I just modified index.php to cache results for 5 minutes, just to make results faster. (This works on my system because I don't typically update entries faster than once a week, and one every 5 minutes is good enough for the seldom-changing content.)
This cheap change requires four steps:
1. Create a cache directory under your blog. I used mkdir 'blog/fastcache/'
2. Add in code that checks the cache for already generated content. If it is less than 5 minutes, then return the content. Otherwise, generate the output into a buffer. Put this at the start of index.php:
Code: Select all
global $NAKCache;
$NAKCache=false;
if ($_SERVER['REQUEST_METHOD']=='GET')
{
if ($_SERVER['REQUEST_URI']=="/blog/index.php?/feeds/index.rss2") { $NAKCache="fastcache/feeds_index.rss2"; }
elseif ($_SERVER['REQUEST_URI']=="/blog/index.php") { $NAKCache="fastcache/index.php"; }
elseif ($_SERVER['REQUEST_URI']=="/blog/") { $NAKCache="fastcache/index.php"; }
}
if ($NAKCache) // If using hacked cache
{
if (is_file($NAKCache) && (time()-filemtime($NAKCache) < 5*60))
{
readfile($NAKCache);
return;
}
ob_start();
}
3. At the end of index.php, add the closing/write-cache code:
Code: Select all
NAKexit:
if ($NAKCache) // Save to hacked cache
{
$Out=ob_get_clean();
if (substr_count($Out,"\n") > 20) { file_put_contents($NAKCache,$Out,LOCK_EX); }
elseif (is_file($NAKCache)) { $Out = file_get_contents($NAKCache); }
echo $Out;
}
Also, if the output is shorter than 20 lines, then I assume there was a bug somewhere. This won't cache bugs.

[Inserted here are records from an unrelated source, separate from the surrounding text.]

/-- An agent that an event held stalled goes on once there is room: a refusal sends its event, any other access is
made again (R363). -/
def State.unholdEvent (s : State) (a : AgentId) : State :=
  match (s.req a).refusal with
  | some (g, wr) =>
    let q := s.raiseIso (s.vfOfAgent a) a g wr
    q.2.restall a (some q.1)
  | none => s.restall a none

/-- Held events of a function are written as its ring has room, and agents held for want of room go on (R363). -/
def State.ringOpened (s : State) (vf part : Nat) : State :=
  let s := State.drainEvents vf (s.vf vf).eq.held.length s
  if (s.vf vf).eq.held.length < 64 then
    ((s.stalled part fun st => decide (st = .event)).filter fun a => s.vfOfAgent a == vf).foldl State.unholdEvent s
  else s

/-- EQCONS_WRITE: EQCONS is not lowered; raising it frees room (R362, R363). -/
def execEqconsWrite (vf : Nat) (v : BitVec 64) (s : State) : Res :=
  vfOp vf (fun part s =>
    let x := s.vf vf
    if v.toNat < x.eq.cons.toNat then s else (s.setVf vf { x with eq := { x.eq with cons := v } }).ringOpened vf part) s

/-! ### Debug controls (R333, R368) -/

/-- Injected tokens enter their hops as these have room, by way of the seam where the hop crosses one (R254, R368). -/
def State.pushInjected (s : State) : State :=
  s.pf.injWait.foldl (fun s z =>
    let (p, e, f, t) := z
    if s.hopFree p e f then s.enterHop p e f t
    else { s with pf := { s.pf with injWait := s.pf.injWait ++ [z] } }) { s with pf := { s.pf with injWait := [] } }

/-- HOPINJ: in debug mode, one token for a router output hop (R368). -/
def execHopinj (v : BitVec 64) (s : State) : Res :=
  let n := v.toNat
  let f := bits n 15 6
  let p := bits n 6 9
  if !s.start.ready ∨ !s.pf.debug ∨ bits n 21 11 ≠ 0 ∨ f < 32 ∨ 35 < f ∨ 431 < p then .next s
  else
    let d : Data := BitVec.ofNat 512 (n / 2 ^ 32)
    let t : Token := ⟨0, 0, 1, d, parity d, false⟩
    .next { s with pf := { s.pf with hopinj := v, injWait := s.pf.injWait ++ [(p, n % 64, f, t)] } }.pushInjected

/-! ### MSI-X (R343, R361) -/

/-- A write of half an entry of an MSI-X table: message address, or message data and vector control. A vector that is
unmasked while pending sends its message. -/
def Msix.write (m : Msix) (n : Nat) (high : Bool) (v : Word) : Msix :=
  let old := fgetD m.table n (0, BitVec.ofNat 64 (2 ^ 32))
  let new := if high then (old.1, v) else (v, old.2)
  let m := { m with table := fput m.table n new }
  if m.pending.getLsbD n && !new.2.getLsbD 32 then
    { m with pending := setBitTo m.pending n false, sent := n :: m.sent }
  else m

/-! ### Registers with no operation of their own (R343) -/

/-- An address register takes an aligned address (R343). -/
def alignTo (v : BitVec 64) (n : Nat) : BitVec 64 := BitVec.ofNat 64 (v.toNat / n * n)

/-- A write of PRANS: a bad ANS or a reserved bit counts in BAD (R403). -/
def writePrans (vf : Nat) (v : BitVec 64) (s : State) : Res :=
  let n := v.toNat
  let gen := BitVec.ofNat 8 (bits n 32 8)
  let low := BitVec.ofNat 32 (n % 2 ^ 32)
  if bits n 42 22 ≠ 0 then partOp vf (fun part s => s.badAnswer part) s
  else
    match bits n 40 2 with
    | 1 => execPransGrant vf gen low s
    | 2 => execPransFail vf gen low s
    | 3 => execPransFailiso vf gen low s
    | _ => partOp vf (fun part s => s.badAnswer part) s

/-- A write of TWCMD (R298). -/
def writeTwcmd (vf : Nat) (v : BitVec 64) (s : State) : Res :=
  let slot := v.toNat % 2 ^ 16
  let op := bits v.toNat 16 4
  if 2 ^ 20 ≤ v.toNat ∨ op = 0 ∨ 3 < op then twOp vf (fun part s => s.twResult vf part slot 5 false) s
  else if op = 1 then execTensorCreate vf slot s
  else if op = 2 then execTensorDestroy vf slot s
  else execInval vf slot s

/-- A write of QCMD (R347). -/
def writeQcmd (vf : Nat) (v : BitVec 64) (s : State) : Res :=
  let q := v.toNat % 64
  let op := bits v.toNat 8 2
  if 2 ^ 10 ≤ v.toNat ∨ bits v.toNat 6 2 ≠ 0 ∨ op = 0 then vfOp vf (fun _ s => s.qResult vf q 5) s
  else if op = 1 then execQueueCreate vf q s
  else if op = 2 then execQueueDestroy vf q s
  else execQueueResume vf q s

/-- A write of RSTCMD: a rung other than 1 and 2, or a queue number above 63, gives BADTARGET (R423). -/
def writeRstcmd (vf : Nat) (v : BitVec 64) (s : State) : Res :=
  let target := v.toNat % 2 ^ 60
  match v.toNat / 2 ^ 60 with
  | 1 => execResetQueue vf target s
  | 2 => execResetLaunch vf target s
  | _ => rstOp vf (fun _ _ => none) s

/-- A write of a register of a function's event ring that has no operation of its own (R343, R362). -/
def EventRing.write (r : EventRing) (off : Nat) (v : BitVec 64) : EventRing :=
  match off with
  | 0x00 => { r with base := alignTo v 32 }
  | 0x08 => if v.toNat ≤ 12 then { r with log := v } else r
  | 0x20 => if v.toNat < 32 then { r with vec := v } else r
  | _ => r

/-- A write to a function's window (R343). -/
def writeVf (vf off : Nat) (v : BitVec 64) (s : State) : Res :=
  let set (f : VF → VF) : Res := vfOp vf (fun _ s => s.setVf vf (f (s.vf vf))) s
  if off % 8 ≠ 0 ∨ 2 ^ 15 ≤ off then .next s
  else if off < 0x1000 then
    if off < 0x200 then execNotifyPageWrite vf (off / 8) v s else .next s
  else if 0x6000 ≤ off ∧ off < 0x6200 then
    set fun x => { x with msix := x.msix.write ((off - 0x6000) / 16) (decide (off % 16 = 8)) v }
  else
    match off with
    | 0x1000 => set fun x => { x with qdesc := alignTo v 64 }
    | 0x1008 => writeQcmd vf v s
    | 0x1018 => set fun x => { x with pendbase := alignTo v 8 }
    | 0x1028 => writeRstcmd vf v s
    | 0x2000 => execTensorTableWrite vf 0 v s
    | 0x2008 => execTensorTableWrite vf 8 v s
    | 0x2010 => writeTwcmd vf v s
    | 0x2018 => set fun x => { x with twarg := v }
    | 0x2028 => execVpadd vf v s
    | 0x2040 => execVpabort vf v s
    | 0x4000 => if v.toNat < 2 ^ 18 then set fun x => { x with hpsel := v } else .next s
    | 0x5018 => execEqconsWrite vf v s
    | 0x5030 => writePrans vf v s
    | _ =>
      if 0x5000 ≤ off ∧ off < 0x5030 then
        vfOp vf (fun part s =>
          (s.setVf vf { s.vf vf with eq := (s.vf vf).eq.write (off - 0x5000) v }).ringOpened vf part) s
      else .next s

/-- A write of PCMD (R373). -/
def writePcmd (v : BitVec 64) (s : State) : Res :=
  let pid := v.toNat % 64
  let arg := s.pf.parg.toNat
  if !s.start.ready then .next s
  else if s.pfBusy then .next { s with pf := { s.pf with pstat := withResult s.pf.pstat 4 } }
  else if 2 ^ 11 ≤ v.toNat ∨ bits v.toNat 6 2 ≠ 0 then .next (s.pfResult pid 6 false)
  else
    match bits v.toNat 8 3 with
    | 1 => execPartitionCreate pid s
    | 2 => execPartitionDestroy pid s
    | 3 => execPartitionUpdate pid s
    | 4 => execGranuleGrant pid s
    | 5 => execGranuleRevoke pid s
    | 6 => execPartitionStatus pid s
    | 7 =>
      let rung := bits arg 0 3
      if rung = 3 ∧ bits arg 3 1 = 0 ∧ bits arg 7 1 = 0 ∧ arg < 2 ^ 11 then execResetEngine pid (bits arg 4 3) (bits arg 8 3) s
      else if arg = 4 then execResetPartition pid s
      else if arg = 5 then execResetDevice s
      else .next (s.pfResult pid 2 false)
    | _ => .next (s.pfResult pid 6 false)
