/-- A launch that has waited 1 ms to be placed rises one step, up to the top. A truss whose cores have all ended and
whose channels are empty and accesses done, or that has failed or stopped, is gone, its pages to be scrubbed; until then
nothing changes. A page scrubbed is as at reset, once what its core wrote back is acknowledged. The fabric-stall
watchdog sends one event and stops nothing. A FORKW that runs out of time before its copies are placed gives −1 to each
core that made it (R23, R24, R26, R168, R271, R349, R380). -/
def Claims.Ending : Prop :=
  ∀ (s : State) (id p : Nat),
    (∀ l, fget s.launches id = some l →
      (l.placed < l.ntruss → l.since + 1600000 ≤ s.now → l.prio < 3 → ∃ t l', exec (.priorityAging id) s = .next t
        ∧ t = { s with launches := t.launches } ∧ fget t.launches id = some l' ∧ l'.prio = l.prio + 1
        ∧ l'.since = l.since + 1600000)
      ∧ (s.now < l.since + 1600000 ∨ 3 ≤ l.prio → exec (.priorityAging id) s = .next s))
    ∧ (∀ x, fget s.trusses id = some x → (s.move.map Move.truss) ≠ some id → x.fork = none →
      let pages := s.heldPages id x
      let ends := (x.state = .running ∧ x.cores = 0 ∧ pages ≠ [] ∧ (∀ p ∈ pages, (s.page p).quiet = true)
          ∧ s.trussQuiet id pages = true)
        ∨ (x.state = .stopping ∧ (x.failure = true ∨ ∀ p ∈ pages, s.coreHalted p = true))
      (ends → ∃ t, exec (.trussEnd id) s = .next t ∧ fget t.trusses id = none
        ∧ ∀ p ∈ pages, (t.page p).status = .scrubbing s.now)
      ∧ (¬ ends → exec (.trussEnd id) s = .next s))
    ∧ (∀ since, (s.page p).status = .scrubbing since →
      ((s.req (pageAgent p 0 0)).allAcked = true → ∃ t, exec (.pageScrub p) s = .next t ∧ t.page p = Page.reset
        ∧ t.mem = s.mem ∧ ∀ n, n ≠ p → t.page n = s.page n)
      ∧ ((s.req (pageAgent p 0 0)).allAcked = false → exec (.pageScrub p) s = .next s))
    ∧ (∀ x, fget s.trusses id = some x →
      (x.stallFc < 2 ^ 20 ∨ x.armed = false → exec (.fabstall id) s = .next s)
      ∧ (2 ^ 20 ≤ x.stallFc → x.armed = true → ∃ t, exec (.fabstall id) s = .next t ∧ t.pages = s.pages
        ∧ fget t.trusses id = some { x with armed := false }))
    ∧ ∀ k, fget s.forks id = some k →
      (s.now < k.deadline ∨ k.made.length = k.wanted.length → exec (.forkwTimeout id) s = .next s)
      ∧ (k.deadline ≤ s.now → k.made.length ≠ k.wanted.length → k.tags ≠ [] → k.rivals = [] → ∃ t, exec (.forkwTimeout id) s = .next t
        ∧ fget t.forks id = none)
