/-! ### State.setBay -/

@[simp] theorem State.setBay_now (s : State) (b : Nat) (x : Bay) : (s.setBay b x).now = s.now := rfl
@[simp] theorem State.setBay_cycle0 (s : State) (b : Nat) (x : Bay) : (s.setBay b x).cycle0 = s.cycle0 := rfl
@[simp] theorem State.setBay_mem (s : State) (b : Nat) (x : Bay) : (s.setBay b x).mem = s.mem := rfl
@[simp] theorem State.setBay_owners (s : State) (b : Nat) (x : Bay) : (s.setBay b x).owners = s.owners := rfl
@[simp] theorem State.setBay_grants (s : State) (b : Nat) (x : Bay) : (s.setBay b x).grants = s.grants := rfl
@[simp] theorem State.setBay_pages (s : State) (b : Nat) (x : Bay) : (s.setBay b x).pages = s.pages := rfl
@[simp] theorem State.setBay_engines (s : State) (b : Nat) (x : Bay) : (s.setBay b x).engines = s.engines := rfl
@[simp] theorem State.setBay_reqs (s : State) (b : Nat) (x : Bay) : (s.setBay b x).reqs = s.reqs := rfl
@[simp] theorem State.setBay_packets (s : State) (b : Nat) (x : Bay) : (s.setBay b x).packets = s.packets := rfl
@[simp] theorem State.setBay_outs (s : State) (b : Nat) (x : Bay) : (s.setBay b x).outs = s.outs := rfl
@[simp] theorem State.setBay_spans (s : State) (b : Nat) (x : Bay) : (s.setBay b x).spans = s.spans := rfl
@[simp] theorem State.setBay_groups (s : State) (b : Nat) (x : Bay) : (s.setBay b x).groups = s.groups := rfl
@[simp] theorem State.setBay_deadGroups (s : State) (b : Nat) (x : Bay) : (s.setBay b x).deadGroups = s.deadGroups := rfl
@[simp] theorem State.setBay_parts (s : State) (b : Nat) (x : Bay) : (s.setBay b x).parts = s.parts := rfl
@[simp] theorem State.setBay_vfs (s : State) (b : Nat) (x : Bay) : (s.setBay b x).vfs = s.vfs := rfl
@[simp] theorem State.setBay_pf (s : State) (b : Nat) (x : Bay) : (s.setBay b x).pf = s.pf := rfl
@[simp] theorem State.setBay_queues (s : State) (b : Nat) (x : Bay) : (s.setBay b x).queues = s.queues := rfl
@[simp] theorem State.setBay_served (s : State) (b : Nat) (x : Bay) : (s.setBay b x).served = s.served := rfl
@[simp] theorem State.setBay_launches (s : State) (b : Nat) (x : Bay) : (s.setBay b x).launches = s.launches := rfl
@[simp] theorem State.setBay_graphs (s : State) (b : Nat) (x : Bay) : (s.setBay b x).graphs = s.graphs := rfl
@[simp] theorem State.setBay_jobs (s : State) (b : Nat) (x : Bay) : (s.setBay b x).jobs = s.jobs := rfl
@[simp] theorem State.setBay_trusses (s : State) (b : Nat) (x : Bay) : (s.setBay b x).trusses = s.trusses := rfl
@[simp] theorem State.setBay_links (s : State) (b : Nat) (x : Bay) : (s.setBay b x).links = s.links := rfl
@[simp] theorem State.setBay_forks (s : State) (b : Nat) (x : Bay) : (s.setBay b x).forks = s.forks := rfl
@[simp] theorem State.setBay_move (s : State) (b : Nat) (x : Bay) : (s.setBay b x).move = s.move := rfl
@[simp] theorem State.setBay_compact (s : State) (b : Nat) (x : Bay) : (s.setBay b x).compact = s.compact := rfl
@[simp] theorem State.setBay_rungs (s : State) (b : Nat) (x : Bay) : (s.setBay b x).rungs = s.rungs := rfl
@[simp] theorem State.setBay_start (s : State) (b : Nat) (x : Bay) : (s.setBay b x).start = s.start := rfl
@[simp] theorem State.setBay_fuses (s : State) (b : Nat) (x : Bay) : (s.setBay b x).fuses = s.fuses := rfl
@[simp] theorem State.setBay_worn (s : State) (b : Nat) (x : Bay) : (s.setBay b x).worn = s.worn := rfl
@[simp] theorem State.setBay_meters (s : State) (b : Nat) (x : Bay) : (s.setBay b x).meters = s.meters := rfl
@[simp] theorem State.setBay_chain (s : State) (b : Nat) (x : Bay) : (s.setBay b x).chain = s.chain := rfl
@[simp] theorem State.setBay_freeSill (s : State) (b : Nat) (x : Bay) : (s.setBay b x).freeSill = s.freeSill := rfl
@[simp] theorem State.setBay_spdm (s : State) (b : Nat) (x : Bay) : (s.setBay b x).spdm = s.spdm := rfl
@[simp] theorem State.setBay_turns (s : State) (b : Nat) (x : Bay) : (s.setBay b x).turns = s.turns := rfl
@[simp] theorem State.setBay_cur (s : State) (b : Nat) (x : Bay) : (s.setBay b x).cur = s.cur := rfl
@[simp] theorem State.setBay_freeCount (s : State) (b : Nat) (x : Bay) : (s.setBay b x).freeCount = s.freeCount := rfl
@[simp] theorem State.setBay_fresh (s : State) (b : Nat) (x : Bay) : (s.setBay b x).fresh = s.fresh := rfl

/-! ### State.setReq -/

@[simp] theorem State.setReq_now (s : State) (a : AgentId) (r : Requester) : (s.setReq a r).now = s.now := rfl
@[simp] theorem State.setReq_cycle0 (s : State) (a : AgentId) (r : Requester) : (s.setReq a r).cycle0 = s.cycle0 := rfl
@[simp] theorem State.setReq_mem (s : State) (a : AgentId) (r : Requester) : (s.setReq a r).mem = s.mem := rfl
@[simp] theorem State.setReq_owners (s : State) (a : AgentId) (r : Requester) : (s.setReq a r).owners = s.owners := rfl
@[simp] theorem State.setReq_grants (s : State) (a : AgentId) (r : Requester) : (s.setReq a r).grants = s.grants := rfl
@[simp] theorem State.setReq_pages (s : State) (a : AgentId) (r : Requester) : (s.setReq a r).pages = s.pages := rfl
@[simp] theorem State.setReq_bays (s : State) (a : AgentId) (r : Requester) : (s.setReq a r).bays = s.bays := rfl
@[simp] theorem State.setReq_engines (s : State) (a : AgentId) (r : Requester) : (s.setReq a r).engines = s.engines := rfl
@[simp] theorem State.setReq_packets (s : State) (a : AgentId) (r : Requester) : (s.setReq a r).packets = s.packets := rfl
@[simp] theorem State.setReq_outs (s : State) (a : AgentId) (r : Requester) : (s.setReq a r).outs = s.outs := rfl
@[simp] theorem State.setReq_spans (s : State) (a : AgentId) (r : Requester) : (s.setReq a r).spans = s.spans := rfl
@[simp] theorem State.setReq_groups (s : State) (a : AgentId) (r : Requester) : (s.setReq a r).groups = s.groups := rfl
@[simp] theorem State.setReq_deadGroups (s : State) (a : AgentId) (r : Requester) : (s.setReq a r).deadGroups = s.deadGroups := rfl
@[simp] theorem State.setReq_parts (s : State) (a : AgentId) (r : Requester) : (s.setReq a r).parts = s.parts := rfl
@[simp] theorem State.setReq_vfs (s : State) (a : AgentId) (r : Requester) : (s.setReq a r).vfs = s.vfs := rfl
@[simp] theorem State.setReq_pf (s : State) (a : AgentId) (r : Requester) : (s.setReq a r).pf = s.pf := rfl
@[simp] theorem State.setReq_queues (s : State) (a : AgentId) (r : Requester) : (s.setReq a r).queues = s.queues := rfl
@[simp] theorem State.setReq_served (s : State) (a : AgentId) (r : Requester) : (s.setReq a r).served = s.served := rfl
@[simp] theorem State.setReq_launches (s : State) (a : AgentId) (r : Requester) : (s.setReq a r).launches = s.launches := rfl
@[simp] theorem State.setReq_graphs (s : State) (a : AgentId) (r : Requester) : (s.setReq a r).graphs = s.graphs := rfl
@[simp] theorem State.setReq_jobs (s : State) (a : AgentId) (r : Requester) : (s.setReq a r).jobs = s.jobs := rfl
@[simp] theorem State.setReq_trusses (s : State) (a : AgentId) (r : Requester) : (s.setReq a r).trusses = s.trusses := rfl
@[simp] theorem State.setReq_links (s : State) (a : AgentId) (r : Requester) : (s.setReq a r).links = s.links := rfl
@[simp] theorem State.setReq_forks (s : State) (a : AgentId) (r : Requester) : (s.setReq a r).forks = s.forks := rfl
@[simp] theorem State.setReq_move (s : State) (a : AgentId) (r : Requester) : (s.setReq a r).move = s.move := rfl
@[simp] theorem State.setReq_compact (s : State) (a : AgentId) (r : Requester) : (s.setReq a r).compact = s.compact := rfl
@[simp] theorem State.setReq_rungs (s : State) (a : AgentId) (r : Requester) : (s.setReq a r).rungs = s.rungs := rfl
@[simp] theorem State.setReq_start (s : State) (a : AgentId) (r : Requester) : (s.setReq a r).start = s.start := rfl
@[simp] theorem State.setReq_fuses (s : State) (a : AgentId) (r : Requester) : (s.setReq a r).fuses = s.fuses := rfl
@[simp] theorem State.setReq_worn (s : State) (a : AgentId) (r : Requester) : (s.setReq a r).worn = s.worn := rfl
@[simp] theorem State.setReq_meters (s : State) (a : AgentId) (r : Requester) : (s.setReq a r).meters = s.meters := rfl
@[simp] theorem State.setReq_chain (s : State) (a : AgentId) (r : Requester) : (s.setReq a r).chain = s.chain := rfl
@[simp] theorem State.setReq_freeSill (s : State) (a : AgentId) (r : Requester) : (s.setReq a r).freeSill = s.freeSill := rfl
@[simp] theorem State.setReq_spdm (s : State) (a : AgentId) (r : Requester) : (s.setReq a r).spdm = s.spdm := rfl
@[simp] theorem State.setReq_turns (s : State) (a : AgentId) (r : Requester) : (s.setReq a r).turns = s.turns := rfl
@[simp] theorem State.setReq_cur (s : State) (a : AgentId) (r : Requester) : (s.setReq a r).cur = s.cur := rfl
@[simp] theorem State.setReq_freeCount (s : State) (a : AgentId) (r : Requester) : (s.setReq a r).freeCount = s.freeCount := rfl
@[simp] theorem State.setReq_fresh (s : State) (a : AgentId) (r : Requester) : (s.setReq a r).fresh = s.fresh := rfl

/-! ### State.setElem -/

@[simp] theorem State.setElem_now (s : State) (p e : Nat) (x : Elem) : (s.setElem p e x).now = s.now := rfl
@[simp] theorem State.setElem_cycle0 (s : State) (p e : Nat) (x : Elem) : (s.setElem p e x).cycle0 = s.cycle0 := rfl
@[simp] theorem State.setElem_mem (s : State) (p e : Nat) (x : Elem) : (s.setElem p e x).mem = s.mem := rfl
@[simp] theorem State.setElem_owners (s : State) (p e : Nat) (x : Elem) : (s.setElem p e x).owners = s.owners := rfl
@[simp] theorem State.setElem_grants (s : State) (p e : Nat) (x : Elem) : (s.setElem p e x).grants = s.grants := rfl
@[simp] theorem State.setElem_bays (s : State) (p e : Nat) (x : Elem) : (s.setElem p e x).bays = s.bays := rfl
@[simp] theorem State.setElem_engines (s : State) (p e : Nat) (x : Elem) : (s.setElem p e x).engines = s.engines := rfl
@[simp] theorem State.setElem_reqs (s : State) (p e : Nat) (x : Elem) : (s.setElem p e x).reqs = s.reqs := rfl
@[simp] theorem State.setElem_packets (s : State) (p e : Nat) (x : Elem) : (s.setElem p e x).packets = s.packets := rfl
@[simp] theorem State.setElem_outs (s : State) (p e : Nat) (x : Elem) : (s.setElem p e x).outs = s.outs := rfl
@[simp] theorem State.setElem_spans (s : State) (p e : Nat) (x : Elem) : (s.setElem p e x).spans = s.spans := rfl
@[simp] theorem State.setElem_groups (s : State) (p e : Nat) (x : Elem) : (s.setElem p e x).groups = s.groups := rfl
@[simp] theorem State.setElem_deadGroups (s : State) (p e : Nat) (x : Elem) : (s.setElem p e x).deadGroups = s.deadGroups := rfl
@[simp] theorem State.setElem_parts (s : State) (p e : Nat) (x : Elem) : (s.setElem p e x).parts = s.parts := rfl
@[simp] theorem State.setElem_vfs (s : State) (p e : Nat) (x : Elem) : (s.setElem p e x).vfs = s.vfs := rfl
@[simp] theorem State.setElem_pf (s : State) (p e : Nat) (x : Elem) : (s.setElem p e x).pf = s.pf := rfl
@[simp] theorem State.setElem_queues (s : State) (p e : Nat) (x : Elem) : (s.setElem p e x).queues = s.queues := rfl
@[simp] theorem State.setElem_served (s : State) (p e : Nat) (x : Elem) : (s.setElem p e x).served = s.served := rfl
@[simp] theorem State.setElem_launches (s : State) (p e : Nat) (x : Elem) : (s.setElem p e x).launches = s.launches := rfl
@[simp] theorem State.setElem_graphs (s : State) (p e : Nat) (x : Elem) : (s.setElem p e x).graphs = s.graphs := rfl
@[simp] theorem State.setElem_jobs (s : State) (p e : Nat) (x : Elem) : (s.setElem p e x).jobs = s.jobs := rfl
@[simp] theorem State.setElem_trusses (s : State) (p e : Nat) (x : Elem) : (s.setElem p e x).trusses = s.trusses := rfl
@[simp] theorem State.setElem_links (s : State) (p e : Nat) (x : Elem) : (s.setElem p e x).links = s.links := rfl
@[simp] theorem State.setElem_forks (s : State) (p e : Nat) (x : Elem) : (s.setElem p e x).forks = s.forks := rfl
@[simp] theorem State.setElem_move (s : State) (p e : Nat) (x : Elem) : (s.setElem p e x).move = s.move := rfl
@[simp] theorem State.setElem_compact (s : State) (p e : Nat) (x : Elem) : (s.setElem p e x).compact = s.compact := rfl
@[simp] theorem State.setElem_rungs (s : State) (p e : Nat) (x : Elem) : (s.setElem p e x).rungs = s.rungs := rfl
@[simp] theorem State.setElem_start (s : State) (p e : Nat) (x : Elem) : (s.setElem p e x).start = s.start := rfl
@[simp] theorem State.setElem_fuses (s : State) (p e : Nat) (x : Elem) : (s.setElem p e x).fuses = s.fuses := rfl
@[simp] theorem State.setElem_worn (s : State) (p e : Nat) (x : Elem) : (s.setElem p e x).worn = s.worn := rfl
@[simp] theorem State.setElem_meters (s : State) (p e : Nat) (x : Elem) : (s.setElem p e x).meters = s.meters := rfl
@[simp] theorem State.setElem_chain (s : State) (p e : Nat) (x : Elem) : (s.setElem p e x).chain = s.chain := rfl
@[simp] theorem State.setElem_freeSill (s : State) (p e : Nat) (x : Elem) : (s.setElem p e x).freeSill = s.freeSill := rfl
@[simp] theorem State.setElem_spdm (s : State) (p e : Nat) (x : Elem) : (s.setElem p e x).spdm = s.spdm := rfl
@[simp] theorem State.setElem_turns (s : State) (p e : Nat) (x : Elem) : (s.setElem p e x).turns = s.turns := rfl
@[simp] theorem State.setElem_cur (s : State) (p e : Nat) (x : Elem) : (s.setElem p e x).cur = s.cur := rfl
@[simp] theorem State.setElem_freeCount (s : State) (p e : Nat) (x : Elem) : (s.setElem p e x).freeCount = s.freeCount := rfl
@[simp] theorem State.setElem_fresh (s : State) (p e : Nat) (x : Elem) : (s.setElem p e x).fresh = s.fresh := rfl

/-! ### What is read back -/

@[simp] theorem State.page_setPage (s : State) (p : Nat) (pg : Page) : (s.setPage p pg).page p = pg := by
  simp [State.page, State.setPage, fgetD]

theorem State.page_setPage_other {s : State} {p q : Nat} {pg : Page} (h : q ≠ p) :
    (s.setPage p pg).page q = s.page q := by
  simp [State.page, State.setPage, fgetD, fget_fput_other h]

@[simp] theorem State.core_setCore (s : State) (c : Core) : (s.setCore c).core = c := by
  simp [State.core, State.setCore]

@[simp] theorem State.page_setCore (s : State) (c : Core) :
    (s.setCore c).page s.cur = { s.page s.cur with core := c } := by
  simp [State.setCore]

theorem State.page_setCore_other {s : State} {c : Core} {q : Nat} (h : q ≠ s.cur) :
    (s.setCore c).page q = s.page q := State.page_setPage_other h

4. index.php has a couple of 'exit;' calls. That's bad because RSS code won't reach my cache write code. Change every 'exit;' to 'goto NAKexit;'.
That's it. This little code change dramatically sped up the server since it isn't doing a database query each time. And it will auto-refresh within 5 minutes.